---------- Task inputs ----------

/-- One thread of an outstanding load returns: its registers take the bytes of the place as they stand, in device or host memory, in a
scratchpad, reduced over the members of a convoy (R268), or as its group sees a `DET` page (R201), with sizes 8 and 16 extended, and the
thread is complete; every other register, every byte of memory and every other object stays (R209). The model's choice (log 102): it
says so of a load for which nothing has been kept, and what earlier reads keep (`shadow`) may grow. Where the data is uncorrectable, the
register is not written and the thread's failure is noted (R220). The old values of an `ATOM` are written in the same way (R213). -/
def Obligations.LoadReturnsMemory : Prop :=
  (∀ (s : State) u seq (w : Wave) p o sc sz a accs d n, s.wave? u = some w → w.halted = false → w.pend.find? (fun p => p.seq == seq) = some p →
    p.body = .load o sc sz accs → (accs.filter fun b => (1#32 <<< a.thread).getLsbD b.thread) = [a] → a.thread < 32 →
    p.mask.getLsbD a.thread = true → mayReturn s w p a = true → p.free a.thread = true → p.dst = .vec d n →
    (s.placeBad a = none → (∀ x ∈ s.shadow, x.seq ≠ seq) →
     ∃ (t : State) (w' : Wave) (x : Nat), exec (.loadReturn u seq (1#32 <<< a.thread)) s = .next t ∧
      OnlyWave { s with shadow := t.shadow } t u ∧ t.wave? u = some w' ∧
      { w' with v := w.v, badV := w.badV, pend := w.pend } = w ∧
      (∀ pa, a.place = .phys pa → x = readLe s.mem pa a.size) ∧
      (∀ pa, a.place = .host pa → x = readLe s.hostMem pa a.size) ∧
      (∀ g off gr, a.place = .spd g off → s.group? g = some gr → x = readLe gr.mem off a.size) ∧
      (∀ c ty op off, a.place = .grp c ty op off → x = grpReduce ty op ((s.members c).map fun g => readLe g.mem off 4)) ∧
      (∀ g va pa, a.place = .det g va pa → ∀ k < a.size,
        x / 2 ^ (8 * k) % 256 = (s.detByte g { tid := w.idx * 32 + a.thread, ins := seq } (va + k) (pa + k)).toNat) ∧
      (∀ k < n, w'.vreg (d + k) a.thread = BitVec.ofNat 32 (loadValue sz x / 2 ^ (32 * k))) ∧
      (∀ t < 32, ∀ r, t ≠ a.thread ∨ r < d ∨ d + n ≤ r → w'.vreg r t = w.vreg r t) ∧
      ∃ p', w'.pend.find? (fun p => p.seq == seq) = some p' ∧ p'.mask = p.mask &&& ~~~(1#32 <<< a.thread)) ∧
    ∀ va, s.placeBad a = some va →
     ∃ (t : State) (w' : Wave) (p' : Pend), exec (.loadReturn u seq (1#32 <<< a.thread)) s = .next t ∧ t.wave? u = some w' ∧
      { w' with pend := w.pend } = w ∧ w'.pend.find? (fun p => p.seq == seq) = some p' ∧
      p'.mask = p.mask &&& ~~~(1#32 <<< a.thread) ∧ p'.fails = p.fails ++ [(a.thread, .ecc, va)]) ∧
  ∀ (s : State) u seq (w : Wave) p o sc z vals i old d n, s.wave? u = some w → w.halted = false → w.pend.find? (fun p => p.seq == seq) = some p →
    p.body = .atom o sc z vals → (vals.filter fun v => (1#32 <<< i).getLsbD v.1) = [(i, old)] → i < 32 → p.mask.getLsbD i = true → p.dst = .vec d n →
    ∃ (t : State) (w' : Wave) (p' : Pend), exec (.loadReturn u seq (1#32 <<< i)) s = .next t ∧ OnlyWave s t u ∧ t.wave? u = some w' ∧
      { w' with v := w.v, badV := w.badV, pend := w.pend } = w ∧
      (∀ k < n, w'.vreg (d + k) i = BitVec.ofNat 32 (old / 2 ^ (32 * k))) ∧
      (∀ t < 32, ∀ r, t ≠ i ∨ r < d ∨ d + n ≤ r → w'.vreg r t = w.vreg r t) ∧
      w'.pend.find? (fun p => p.seq == seq) = some p' ∧ p'.mask = p.mask &&& ~~~(1#32 <<< i)

/-- A full/empty load waits, with its destination outstanding for every enabled thread, until its threads are served (R188,
R211). A full/empty load is served thread by thread once its granules are full; after the last one the split goes on (R211). An
sc operation that has drained waits for its tick (R198). -/
def Obligations.MemoryWaitsBeginAndEnd : Prop :=
  (∀ (s : State) (e : Enc) (w : Wave) (sp : Split), Issues s .ldfe e w sp → Enabled .ldfe e w sp → sp.replay = none →
     ∀ g, s.group? w.group = some g →
     memPre (issued .ldfe e s w sp) (issueOf .ldfe e w sp) g
       { kind := .read, use := .fe, space := e.space, plain := false }
       ((lanesOf (issueOf .ldfe e w sp).en).map fun t =>
         accAt t ((issueOf .ldfe e w sp).addr e.bk e.b true t) (szBytes e.sz) 0 0) = none →
     ∃ (t : State) (w' : Wave), ∃ p q seq l, exec (.ldfe e) s = .next t ∧ t.wave? w.uid = some w' ∧ SameRegs w w' ∧ w'.split? sp.num = some p ∧
       p.pc = sp.pc ∧ p.st = .blocked (.ldfe e.d.toNat e.sz (e.pol == 1) e.form.words seq l) ∧
       w'.pend = w.pend ++ [q] ∧ q.seq = seq ∧ q.mask = (issueOf .ldfe e w sp).en ∧ q.dst = .vec e.d.toNat (szRegs e.sz) ∧
       t.mem = s.mem ∧ t.stores = s.stores) ∧
  ((∀ (s : State) u n (w : Wave) p d sz clear len seq accs a, s.wave? u = some w → w.halted = false → w.split? n = some p →
     p.st = .blocked (.ldfe d sz clear len seq accs) →
     accs.find? (ldfeMay s w clear seq accs) = some a → a.thread < 32 →
     s.scratchBad a.place a.size = false →
     ∃ (t : State) (w' : Wave), ∃ p', exec (.ldfeServe u n) s = .next t ∧ t.wave? u = some w' ∧ w'.split? n = some p' ∧ t.mem = s.mem ∧
       t.stores = s.stores ∧
       (∀ k < szRegs sz, w'.vreg (d + k) a.thread = BitVec.ofNat 32 (s.readPlace outside a.place a.size / 2 ^ (32 * k))) ∧
       ((∀ b ∈ accs, b.thread = a.thread) → p.stack = [] → p'.st = .ready ∧ p'.pc = p.pc + BitVec.ofNat 64 (4 * len)) ∧
       ((∃ b ∈ accs, b.thread ≠ a.thread) →
         p'.st = .blocked (.ldfe d sz clear len seq (accs.filter fun b => b.thread != a.thread)) ∧ p'.pc = p.pc)) ∧
   ∀ (s : State) u n (w : Wave) p num seqs sys len work, s.wave? u = some w → w.halted = false → w.split? n = some p →
     p.st = .blocked (.scDrain num seqs sys len work) → s.drained w seqs = true →
     ∃ (t : State) (w' : Wave), exec (.scDrainDone u n) s = .next t ∧ OnlyWave s t u ∧ t.wave? u = some w' ∧
       w'.split? n = some { p with st := .blocked (.scTick sys len num work) })

/-! ### Special values, presentation time, the special-function queue, reservoirs -/

/-- `MOVS` writes the special values of R179; of `fpstat` (R84) it first waits for the special-function requests before it. `TNOW`,
`DLGET`, `SETDL` and `TWAIT` do as R106 to R108 say, and a `TWAIT` whose target PT has reached ends. That the release of a `TWAIT` asked
for before its time changes nothing is the model's choice (log 84). -/
def Obligations.SpecialValuesAndTime : Prop :=
  (∀ (s : State) (e : Enc) (w : Wave) (sp : Split), Issues s .movs e w sp → NoJoin e sp →
    (e.opx = 10 → w.writesDone (issueOf .movs e w sp).sfqBefore = true) →
    ∃ (t : State) (w' : Wave), exec (.movs e) s = .next t ∧ Completed s t w w' sp (passed e sp) ∧ VecResult .movs e w w' sp (destRegs .movs e) ∧
      (e.nw = false → ∀ t < 32, (enabledOf .movs e w sp).getLsbD t = true →
        (e.opx = 0 → w'.vreg e.d.toNat t = BitVec.ofNat 32 (32 * w.idx + t)) ∧
        (e.opx = 1 → w'.vreg e.d.toNat t = BitVec.ofNat 32 w.lane) ∧
        (e.opx = 2 → w'.vreg e.d.toNat t = BitVec.ofNat 32 w.idx) ∧
        (∀ g, s.group? w.group = some g →
          (e.opx = 3 → w'.vreg e.d.toNat t = BitVec.ofNat 32 g.idx) ∧
          (∀ c, s.convoy? g.convoy = some c → e.opx = 4 → w'.vreg e.d.toNat t = BitVec.ofNat 32 c.idx) ∧
          (e.opx = 5 → w'.vreg e.d.toNat t = BitVec.ofNat 32 g.member)) ∧
        (∀ k, s.kernel? w.kernel = some k → e.opx = 6 →
          w'.vreg e.d.toNat t = BitVec.ofNat 10 k.q ++ BitVec.ofNat 22 k.index) ∧
        (e.opx = 7 → w'.vreg e.d.toNat t = BitVec.ofNat 32 sp.segw) ∧
        (e.opx = 8 → w'.vpair e.d.toNat t = s.pt) ∧ (e.opx = 9 → w'.vpair e.d.toNat t = w.dl) ∧
        (e.opx = 10 → w'.vreg e.d.toNat t = (sget 0 w.fp t).setWidth 32))) ∧
  (∀ (s : State) (e : Enc) (w : Wave) (sp : Split), Issues s .tnow e w sp → NoJoin e sp → Enabled .tnow e w sp →
    GivesScalar .tnow e (fun _ => s) w sp true s.pt.toNat (exec (.tnow e) s)) ∧
  (∀ (s : State) (e : Enc) (w : Wave) (sp : Split), Issues s .dlget e w sp → NoJoin e sp → Enabled .dlget e w sp →
    (e.opx = 0 → GivesScalar .dlget e (fun _ => s) w sp true w.dl.toNat (exec (.dlget e) s)) ∧
    (e.opx = 1 → GivesScalar .dlget e (fun _ => s) w sp false w.cls (exec (.dlget e) s))) ∧
  (∀ (s : State) (e : Enc) (w : Wave) (sp : Split), Issues s .setdl e w sp → NoJoin e sp → Enabled .setdl e w sp →
    ∃ (t : State) (w' : Wave), exec (.setdl e) s = .next t ∧ OnlyWave s t w.uid ∧ GoesOn e w sp t w' ∧
      { w' with splits := w.splits, latch := w.latch, dl := w.dl, cls := w.cls } = w ∧
      w'.dl = sp.spair e.a.toNat ∧ w'.cls = max e.opx.toNat w.launchCls) ∧
  (∀ (s : State) (e : Enc) (w : Wave) (sp : Split), Issues s .twait e w sp → NoJoin e sp → Enabled .twait e w sp →
    let target := sp.spair e.a.toNat
    (s.reached target = true → Advances .twait e (fun _ => s) w sp (exec (.twait e) s)) ∧
    (s.reached target = false → WaitsOn (fun _ => s) w sp (.twait target e.form.words) (exec (.twait e) s))) ∧
  ∀ (s : State) u n (w : Wave) p target len, s.wave? u = some w → (s.ctx w.ctx).st = .running → w.split? n = some p →
    p.st = .blocked (.twait target len) → p.stack = [] →
    (s.reached target = true → ∃ (t : State), exec (.twaitRelease u n) s = .next t ∧ Released s t u w p len) ∧
    (s.reached target = false → exec (.twaitRelease u n) s = .next s)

----------

Activity
Write the lines again exactly, from the first line of the material above to the line that includes "(∀ g va pa, a.place", both included. Leave out all the rest.

Result
/-- One thread of an outstanding load returns: its registers take the bytes of the place as they stand, in device or host memory, in a
scratchpad, reduced over the members of a convoy (R268), or as its group sees a `DET` page (R201), with sizes 8 and 16 extended, and the
thread is complete; every other register, every byte of memory and every other object stays (R209). The model's choice (log 102): it
says so of a load for which nothing has been kept, and what earlier reads keep (`shadow`) may grow. Where the data is uncorrectable, the
register is not written and the thread's failure is noted (R220). The old values of an `ATOM` are written in the same way (R213). -/
def Obligations.LoadReturnsMemory : Prop :=
  (∀ (s : State) u seq (w : Wave) p o sc sz a accs d n, s.wave? u = some w → w.halted = false → w.pend.find? (fun p => p.seq == seq) = some p →
    p.body = .load o sc sz accs → (accs.filter fun b => (1#32 <<< a.thread).getLsbD b.thread) = [a] → a.thread < 32 →
    p.mask.getLsbD a.thread = true → mayReturn s w p a = true → p.free a.thread = true → p.dst = .vec d n →
    (s.placeBad a = none → (∀ x ∈ s.shadow, x.seq ≠ seq) →
     ∃ (t : State) (w' : Wave) (x : Nat), exec (.loadReturn u seq (1#32 <<< a.thread)) s = .next t ∧
      OnlyWave { s with shadow := t.shadow } t u ∧ t.wave? u = some w' ∧
      { w' with v := w.v, badV := w.badV, pend := w.pend } = w ∧
      (∀ pa, a.place = .phys pa → x = readLe s.mem pa a.size) ∧
      (∀ pa, a.place = .host pa → x = readLe s.hostMem pa a.size) ∧
      (∀ g off gr, a.place = .spd g off → s.group? g = some gr → x = readLe gr.mem off a.size) ∧
      (∀ c ty op off, a.place = .grp c ty op off → x = grpReduce ty op ((s.members c).map fun g => readLe g.mem off 4)) ∧
      (∀ g va pa, a.place = .det g va pa → ∀ k < a.size,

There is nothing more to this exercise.